On that same day, my younger brother David turns 22. David is a senior at my undergraduate alma mater, the University of Illinois at Chicago, majoring in English. (I majored in marketing.)
But David has such a passion for music that he works as a promoter for his friends' rap group called F.O.C. (Focused On Cash).
One member of F.O.C., Anthony "Ace Boogie" Williams, listens to old music to get inspired for his solo projects. Whether it's a jazzy saxophone intro or a bluesy bass line, Ace Boogie tries to infuse something from "the old school" into his music. He realizes that folks like Honeyboy Edwards paved the way for him to do what he does.

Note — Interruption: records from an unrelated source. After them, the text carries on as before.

-- ==== Sys2Proof/Machine/Homes.lean ====
section
/-!
DEFINITION. Machine/Homes.lean: applying a write at its home with its watches and dependence counters, the stamping point, and
performing pending accesses (spec files 02, R42 to R57; 11, R298; 14, R358).
-/
namespace Sys2Proof.Machine
open Sys2Proof

/-- The bank of a Commons byte (11 R284). -/
def bankOf (s : State) (pa : Nat) : Nat := (pa - 0x8000000000) % 0x10000000 / 256 % ((getCommons s (homeDie pa)).cur.toNat * 32)

/-- Arrival number a is older than b (11 R297). -/
def olderArrival (a b : BitVec 16) : Bool := let d := (b - a).toNat; decide (1 ≤ d ∧ d ≤ 32767)

/-- Watches wake together, carrying what val gives: those of one bank leave it one per cycle in arrival order, and each makes its
context ready 22 cycles on, or 34 on another die. A wake that carries the expected value counts as spurious (11 R299). -/
def wakeThese (s : State) (hit : Watch → Bool) (val : Watch → W64 × Stamp) : State :=
  let n := s.watches.foldl (fun m w => match w.woke with | some x => max m (x.write + 1) | none => m) 0
  let goes (w : Watch) : Bool := w.woke.isNone && hit w
  let wake (w : Watch) : Watch :=
    if goes w then
      let k := (s.watches.filter fun y => goes y && y.die == w.die && y.bank == w.bank && olderArrival y.arrival w.arrival).length
      { w with woke := some ⟨(val w).1, (val w).2, n, ccyOf s w.ctx + (if dieOf w.ctx = w.die then 22 else 34) + k⟩ }
    else w
  let spur (d : Nat) : Nat := (s.watches.filter fun w => goes w && w.die == d && (val w).1 == w.expected).length
  (upTo 4).foldl (fun t d => if spur d = 0 then t else
    { t with commons := mapSet t.commons d { getCommons t d with spurious := (getCommons t d).spurious + BitVec.ofNat 32 (spur d) } })
    { s with watches := s.watches.map wake }

/-- The watches a write wakes (11 R298): exact ones whose word now differs, and every coarse one of the bank. -/
def wakeWatches (s : State) (cells : List (Nat × Byte)) (st : Stamp) : State :=
  let com := cells.filter fun p => decide (0x8000000000 ≤ p.1) && decide (p.1 < 0x8040000000)
  if com.isEmpty || s.watches.isEmpty then s
  else
    let banks := (com.map fun p => (homeDie p.1, bankOf s p.1)).eraseDups
    let val (w : Watch) : W64 × Stamp := (w64 (memNat s.mem w.addr w.w), stampMax st (stampAt s w.addr w.w))
    wakeThese s (fun w => if w.coarse then banks.contains (w.die, w.bank)
      else com.any (fun p => decide (w.addr ≤ p.1) && decide (p.1 < w.addr + w.w)) && (val w).1 != w.expected) val

/-- Apply a write at its home (02 R43; 05 R134; 11 R298; 14 R358). The caller has seen that no byte is held. -/
def homeWrite (s : State) (cells : List (Nat × Byte)) (st : Stamp) (hint : BitVec 2 := 0) : State :=
  if cells.isEmpty then s
  else
    recheckNests (wakeWatches (rawWrite s cells st hint) cells st)

/-- A write by a unit of die d with vector v: it takes the die's next number and is applied (02 R42). -/
def unitWrite (s : State) (d : Nat) (cells : List (Nat × Byte)) (v : Stamp) (hint : BitVec 2 := 0) : State × Stamp :=
  let (s1, _, st) := takeWseq s d v
  (homeWrite s1 cells st hint, st)

/-! Performing pending accesses. -/

def getAcc (s : State) (id : Nat) : Option Access := s.accs.find? fun x => x.id == id

/-- The access has its place in memory order: its loads have performed and its vector is covered (02 R43, R50). -/
def accCovered (s : State) (x : Access) : Bool := x.deps.isEmpty && stampCovers (appliedAll s) x.vec

def overlaps (l m : List Nat) : Bool := l.any fun a => m.any fun b => a / 8 == b / 8

/-- A strong access's further conditions: it performs after every earlier access of the context, and with PEER in its mask after
every earlier remote write has been acknowledged (02 R57, R67; 07 R191). -/
def strongReady (s : State) (x : Access) : Bool :=
  match x.strong with
  | none => true
  | some m => !earlierAcc s x.ctx x.id && (!m.getLsbD 4 || !awaitsBefore s x.ctx x.id)

/-- A read may perform (02 R38, R39, R43, R56; 14 R358). -/
def canRead (s : State) (x : Access) : Bool :=
  x.kind == .rd && (!x.host || x.wseq.isSome) && accCovered s x && !earlierStrongRead s x.ctx x.id && strongReady s x
    && !holdsRead s x.addrs && forwards s x.ctx x.id x.addrs
    && !(s.accs.any fun y => y.ctx == x.ctx && y.eng.isNone && decide (y.id < x.id) &&
      (match y.kind with | .wr => x.host | _ => true) && overlaps y.addrs x.addrs)

/-- A write or atomic may be applied: it has left its core, and its vector is covered (02 R43, R56, R57). -/
def canApply (s : State) (x : Access) : Bool :=
  x.kind != .rd && x.wseq.isSome && !busyHome s x.addrs && accCovered s x && !earlierStrongRead s x.ctx x.id && strongReady s x
    && (x.kind == .wr || !holdsRead s x.addrs)
    && !(s.accs.any fun y => y.ctx == x.ctx && y.eng.isNone && decide (y.id < x.id) && y.kind != .rd && overlaps y.addrs x.addrs)

/-- The commands and launches the context has made after access id carry a vector (02 R44, R59; 05 R131). -/
def joinLater (s : State) (c id : Nat) (v : Stamp) : State :=
  if 512 ≤ c then s else
  let cmd (k : Cmd) : Cmd := if id < k.before then { k with base := stampMax k.base v } else k
  let s1 := updCtx s c fun x => { x with cmds := x.cmds.map cmd }
  let s2 := updCore s1 (coreOf c) fun k => { k with held := k.held.map fun h => match h.eff with
    | .push q => if h.ctx = c then { h with eff := .push (cmd q) } else h
    | _ => h }
  { s2 with nests := s2.nests.map fun p => if (p.2.launcher.map (·.1)) == some c && decide (id < p.2.relId) then
      (p.1, { p.2 with rel := stampMax p.2.rel v }) else p }

/-- B takes a vector, and so does all that the context has made from access id on: an acquire or release orders it (02 R44, R51,
R56). -/
def raiseFrom (s : State) (c id : Nat) (v : Stamp) : State :=
  let s1 := joinLater (updArch s c fun a => { a with base := stampMax a.base v }) c id v
  { s1 with accs := s1.accs.map fun x => if x.ctx = c ∧ x.eng.isNone ∧ id ≤ x.id then { x with vec := stampMax x.vec v } else x }

/-! The stamping point (02 R42, R44). -/

/-- The next write of a context to pass the stamping point, once it has left the core: behind a strong load it is held in the
pipe (07 R191), and a strong one waits for its release first (07 R191, R195). -/
def nextStamped (s : State) (c : Nat) : Option Access :=
  match s.accs.find? fun x => x.ctx == c && x.eng.isNone && x.kind != .rd && !x.host && x.wseq.isNone with
  | some x => if x.out && x.deps.isEmpty && !earlierStrongRead s c x.id && strongReady s x then some x else none
  | none => none

/-- A write passes it: the context's previous write enters its vector, and it takes its die's next number. Those of a task that
has ended carry the stamp on themselves. -/
def stampOne (s : State) (x : Access) : State :=
  let gone := decide (512 ≤ x.ctx)
  let v := if gone then x.vec else stampMax x.vec (getCtx s x.ctx).lastWrite
  let (s1, n, st) := takeWseq s x.die v
  let s2 := if gone then s1 else updCtx s1 x.ctx fun y => { y with lastWrite := st }
  joinLater { s2 with accs := s2.accs.map fun z => if z.id = x.id then { z with vec := v, wseq := some n }
    else if gone ∧ z.ctx = x.ctx then { z with vec := stampMax z.vec st } else z } x.ctx x.id st

def stampLoop : Nat → State → Nat → State
  | 0, s, _ => s
  | n + 1, s, c => match nextStamped s c with
    | some x => stampLoop n (stampOne s x) c
    | none => s
/-- Every write of a context that may now pass the stamping point does, in program order. -/
def stampWrites (s : State) (c : Nat) : State := stampLoop s.accs.length s c

/-- The first strong access of the context that follows word seq and has not performed (02 R51). -/
def strongAfter (s : State) (c seq : Nat) : Option Nat :=
  (((s.accs.filter fun x => x.ctx == c && x.eng.isNone && x.strong.isSome && decide (seq < x.seq)).map (·.id)) ++
    ((s.fab.dirs.filter fun d => dirOpen d && d.ctx == c && d.strong && decide (seq < d.seq)).map (·.id))).foldl
    (fun b i => match b with | none => some i | some j => some (min i j)) none

/-- The load made by word seq of a context has performed with this stamp: its slot takes the stamp, what waited for it carries
the stamp instead (02 R43, R50), and a strong access behind it takes the stamp into B (02 R51). -/
def loadDone (s : State) (c seq : Nat) (st : Stamp) : State :=
  if 512 ≤ c then s else
  let s := match strongAfter s c seq with
    | some id => raiseFrom s c id st
    | none => s
  let drop (l : List (Nat × Nat)) : List (Nat × Nat) := l.filter fun d => d != (c, seq)
  let s1 := { s with accs := s.accs.map fun x =>
    if x.deps.contains (c, seq) then { x with deps := drop x.deps, vec := stampMax x.vec st } else x }
  let s2 := updCtx s1 c fun x => { x with
    cmds := x.cmds.map fun k => if k.deps.contains (c, seq) then { k with deps := drop k.deps, base := stampMax k.base st } else k
    arch := { x.arch with
      slots := x.arch.slots.map fun p =>
        if p.2.pend == some seq then (p.1, { p.2 with pend := none, stamp := if p.2.dev.isNone then st else zeroStamp }) else p } }
  let s2 := updCore s2 (coreOf c) fun k => { k with held := k.held.map fun h => match h.eff with
    | .push q => if q.deps.contains (c, seq) then { h with eff := .push { q with deps := drop q.deps, base := stampMax q.base st } } else h
    | _ => h }
  { s2 with
    fab := { s2.fab with dirs := s2.fab.dirs.map fun d => { d with deps := drop d.deps } }
    nests := s2.nests.map fun p => if p.2.relDeps.contains (c, seq) then (p.1, { p.2 with relDeps := drop p.2.relDeps, rel := stampMax p.2.rel st }) else p }

def dropAcc (s : State) (id : Nat) : State := { s with accs := s.accs.filter fun x => x.id != id }

/-- A load or atomic met uncorrectable data: its destination stays, its token clears, and the fault is context-fatal
with cause 0x02 (07 R189). -/
def poisonFault (s : State) (x : Access) : State :=
  let s1 := updArch (dropAcc s x.id) x.ctx fun a => { a with
    tok := match x.token with | some t => a.tok &&& ~~~(1#8 <<< t) | none => a.tok
    block := if a.block = some x.seq then none else a.block }
  contextFatal s1 x.ctx 2 (w64 (x.addrs.headD 0))

/-- Land the value of a read (01 R19; 06 R174). A strong one is an acquire: B, and every later access of the context, take its
stamp and those of the live slots (02 R44, R56). -/
def finishRead (s : State) (x : Access) (bs : List Byte) (st : Stamp) : State :=
  let s1 := loadDone (dropAcc s x.id) x.ctx x.seq st
  let s2 := if x.strong.isSome then raiseFrom s1 x.ctx x.id (stampMax st (liveStamps s1 x.ctx)) else s1
  match x.dest with
  | .none => s2
  | _ => addLanding s2 ⟨x.ctx, x.seq, destUpds x.dest bs, x.token, x.slot.map fun j => (j, st, none),
      if x.strong.isSome then some st else none⟩

/-! Atomics (07 R195, R196). -/

/-- The word an AMO writes. -/
def amoNew (op w old a : Nat) : Nat :=
  let n := 8 * w
  let so := intOfBits true n old
  let sa := intOfBits true n a
  match op with
  | 0 => (old + a) % 2 ^ n
  | 1 => old &&& (a % 2 ^ n)
  | 2 => old ||| (a % 2 ^ n)
  | 3 => old ^^^ (a % 2 ^ n)
  | 4 => intBits n (min so sa)
  | 5 => intBits n (max so sa)
  | 6 => min old (a % 2 ^ n)
  | 7 => max old (a % 2 ^ n)
  | _ => a % 2 ^ n

/-- The bytes an atomic writes over the old ones, or none when a comparison fails. -/
def atomicNew (k : AccKind) (old : List Byte) : Option (List Byte) :=
  let x := leNat old
  match k with
  | .amo op w a => some (leBytes w (amoNew op w x a.toNat))
  | .cas w c n => if x = c.toNat % 2 ^ (8 * w) then some (leBytes w n.toNat) else none
  | .cas2 c0 c1 n0 n1 =>
    if x = c0.toNat + c1.toNat * 2 ^ 64 then some (leBytes 8 n0.toNat ++ leBytes 8 n1.toNat) else none
  | _ => none

/-! Reports of the device (15 R382, R383; 16 R397). -/

/-- The host's accesses stand under this number, beside no context. -/
def hostCtx : Nat := 512
/-- The accesses of the device's own units stand under this number, beside no context; what a task left behind when it ended
stands under its own (its serial number and context). -/
def unitCtx : Nat := 513
def orphan (serial c : Nat) : Nat := 1024 + 512 * serial + c

/-- A write by a unit of die d, which waits its turn where its home takes none (11 R286; 14 R358); a strong one waits for all the
unit has written before. -/
def laterWrite (s : State) (d : Nat) (cells : List (Nat × Byte)) (v : Stamp) (strong : Bool := false) : State :=
  let addrs := cells.map (·.1)
  if holdsWrite s addrs || s.accs.any (fun x => x.ctx == unitCtx) then
    let (s1, n, _) := takeWseq s d v
    addAcc s1 {
      id := s1.nextId, ctx := unitCtx, seq := 0, eng := none, die := d, kind := .wr, cells := cells, addrs := addrs, vec := v, deps := [],
      wseq := some n, out := true, strong := if strong then some 0 else none, host := false, dest := .none, token := none, slot := none,
      deferred := false, va := w64 (addrs.headD 0), hint := 0 }
  else (unitWrite s d cells v).1

/-- Write a record of a time into the fault log: the record, then HEAD, which raises vector 1; a full log counts DROP, and
no log discards (15 R382, R383; 16 R395). -/
def flogAt (s : State) (gts : W64) (src kind cause dom : Nat) (ws : List W64) : State :=
  let base := s.mgt.flogBase
  if s.mgt.flogSize = 0 then s
  else
    let head := s.mgt.flogHead
    let d := homeDie base
    if head - w64 (memNat s.mem (base + 8) 8) = w64 (2 ^ s.mgt.flogSize) then
      let s1 := laterWrite s d (cellsAt (base + 16) (leBytes 8 (s.mgt.flogDrop + 1).toNat)) (appliedAll s)
      { s1 with mgt := { s1.mgt with flogDrop := s1.mgt.flogDrop + 1 } }
    else
      let bs := leBytes 8 gts.toNat ++ leBytes 8 (s.devno * 2 ^ 10 + src + kind * 2 ^ 32 + cause * 2 ^ 40 + dom * 2 ^ 48)
        ++ ((upTo 6).flatMap fun i => leBytes 8 (ws.getD i 0).toNat)
      let s1 := laterWrite s d (cellsAt (base + 64 + 64 * (head.toNat % 2 ^ s.mgt.flogSize)) bs) (appliedAll s)
      let s2 := laterWrite s1 d (cellsAt base (leBytes 8 (head + 1).toNat)) (appliedAll s1) true
      { s2 with mgt := { s2.mgt with flogHead := head + 1, irqs := s2.mgt.irqs ++ [1] } }
def flogRecord (s : State) (src kind cause dom : Nat) (ws : List W64) : State := flogAt s s.gts src kind cause dom ws

/-- The mailbox status word after a command (16 R397): 0 done, 1 busy, 2 refused. -/
def mbWord (st reason tag code : Nat) : W64 := w64 (st * 2 ^ 60 + reason * 2 ^ 48 + tag % 2 ^ 32 * 2 ^ 16 + code)

/-- A mailbox command finishes: status, result and vector 0. -/
def mbFinish (s : State) (st reason tag code : Nat) (res : List W64) : State :=
  { s with mgt := { s.mgt with mbStat := mbWord st reason tag code, mbRes := res, irqs := s.mgt.irqs ++ [0], mbWait := none } }

/-- The Derailleur has updated a completion counter: an armed slot's bit is set and vector 2 raised (16 R397). -/
def cntIrq (s : State) (pa : Nat) : State :=
  let hit := s.mgt.slots.filter fun p => p.2 == pa && pa != 0
  if hit.isEmpty then s
  else { s with mgt := { s.mgt with
    pending := hit.foldl (fun b p => b ||| (1#16 <<< p.1)) s.mgt.pending
    irqs := s.mgt.irqs ++ [2] } }

end Sys2Proof.Machine
end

Sampling has always been a controversial issue in music for philosophical and legal reasons. Some folks feel that artists are being lazy when they include a melody from an existing song. But if you look at the success of Jay-Z and Kanye West's nod to Otis Redding's "Try A Little Tenderness" in their hit song named after Redding, you will see that there's nothing wrong with using the past as a compass for the future.
Mr. Honeyboy Edwards was well known for the quote: "The World Don't Owe Me Nothing." But after learning about him this week, I strongly disagree. The music industry in particular owes him more than just a Lifetime Achievement Grammy but a special place in the arts programs it sponsors.
He's not here anymore, but his music is here to stay.